Privacy: Regarding requests for customer data from law enforcement or other governmental entities, Microsoft is firm in its commitment to protect customer data.
We will only provide data in response to lawful requests for specific accounts or identifiers. Where appropriate, we will refer law enforcement requests directly to the customer, rather than attempting to fulfill the requests ourselves. Additionally, we require governments to live within the limits the law imposes on them, and will fight data requests that lack a jurisdictional basis or demand the production of bulk data.

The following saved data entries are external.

-- ==== Sys2Proof/Machine/Items.lean ====
section
/-! DEFINITION. The items of the working configuration (R176): the checks and the clamping of R177 on one item, the
consistency of the two tables (R31, R39), an item's fields as carried, and the image in the store (R180, R181). -/

namespace Sys2Proof.Machine

/-! ## Addresses -/

/-- The address of an item, its index in range. -/
inductive Addr where
  | antenna (a : Ant)
  | mapEntry (b : Band) (g : Seg)
  | pref (p : Pos) (b : Band) (slot : Slot)
  | pos (p : Pos)
  | band (b : Band)
  | station
  | rule (n : RuleIx)
  | divisor (l : Link)
  deriving DecidableEq, Repr

/-- An item of the working configuration with its value. -/
inductive Item where
  | antenna (a : Ant) (x : AntennaRecord)
  | mapEntry (b : Band) (g : Seg) (x : MapEntry)
  | pref (p : Pos) (b : Band) (slot : Slot) (x : List Ant)
  | pos (p : Pos) (x : PosSettings)
  | band (b : Band) (x : BandSettings)
  | station (x : StationSettings)
  | rule (n : RuleIx) (x : Rule)
  | divisor (l : Link) (d : Nat)
  deriving DecidableEq, Repr

/-- The thing numbered from 1 by an index byte. -/
def indexFrom1 (n : Nat) (x : Byte) : Option (Fin n) :=
  if h : 1 ≤ x.toNat ∧ x.toNat ≤ n then some ⟨x.toNat - 1, by omega⟩ else none

/-- The thing numbered from 0 by an index byte. -/
def indexFrom0 (n : Nat) (x : Byte) : Option (Fin n) :=
  if h : x.toNat < n then some ⟨x.toNat, h⟩ else none

/-- The slot of an index byte: 1 main or 2 listen. -/
def slotIndex (x : Byte) : Option Slot :=
  match x with
  | 1 => some .main
  | 2 => some .listen
  | _ => none

/-- The address of a named item; none where an index is outside its range (R176). -/
def ItemName.addr (x : ItemName) : Option Addr :=
  match x with
  | .antenna a => (indexFrom1 20 a).map .antenna
  | .mapEntry b g => do return .mapEntry (← indexFrom1 6 b) (← indexFrom0 16 g)
  | .pref p b slot => do return .pref (← indexFrom1 6 p) (← indexFrom1 6 b) (← slotIndex slot)
  | .pos p => (indexFrom1 6 p).map .pos
  | .band b => (indexFrom1 6 b).map .band
  | .station i => if i == 0 then some .station else none
  | .rule n => (indexFrom0 8 n).map .rule
  | .divisor l => (indexFrom1 7 l).map .divisor

/-- The name of an item that is to be written. -/
def WriteItem.name (w : WriteItem) : ItemName :=
  match w with
  | .antenna a _ => .antenna a
  | .mapEntry b g _ => .mapEntry b g
  | .pref p b slot _ => .pref p b slot
  | .pos p _ => .pos p
  | .band b _ => .band b
  | .station i _ => .station i
  | .rule n _ => .rule n
  | .divisor l _ => .divisor l

/-! ## Fields (R177) -/

/-- A set of six carried in a byte; none with a member outside its range. -/
def set6 (x : Byte) : Option (BitVec 6) := if x.toNat < 64 then some (x.setWidth 6) else none

/-- A set of antennas carried in three bytes; none with a member outside its range. -/
def set20 (x : BitVec 24) : Option AntSet := if x.toNat < 2 ^ 20 then some (x.setWidth 20) else none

Transparency: We are committed to transparency and strongly support a more open discussion on current data access policies.
One example of our transparency is our Government Security Program (GSP), which enables government customers to review our source code, in order to reassure them of its integrity. We recently announced plans to expand this access by opening several international Transparency Centers.
Microsoft also publishes a Law Enforcement Requests Report twice a year which details the number of law enforcement requests we receive (notably, only a tiny fraction of accounts are affected by government requests for data). Additionally, following a lawsuit filed by Microsoft and other large technology companies, the U.S. government agreed to let companies disclose figures on the national security orders received under the Foreign Intelligence Surveillance Act.
Wherever society nets out on this important debate on the appropriate degree of government involvement in the Internet, it’s vital that industry remains principled in its approach to security, privacy and transparency.
We believe it is time for an international convention on privacy and government access to data, and have joined with others across the industry to recommend clear principles for government surveillance reform at ReformGovernmentSurveillance.com.
Microsoft will continue to push for policy and technical progress to restore public trust in technology, supporting increased transparency, sensible limits on data access and appropriate oversight. We will also push for greater coordination among governments. We believe that these steps are necessary to help restore the trust that is critical to the future growth of global IT systems, and that these steps can be achieved without undermining important public safety and national security concerns.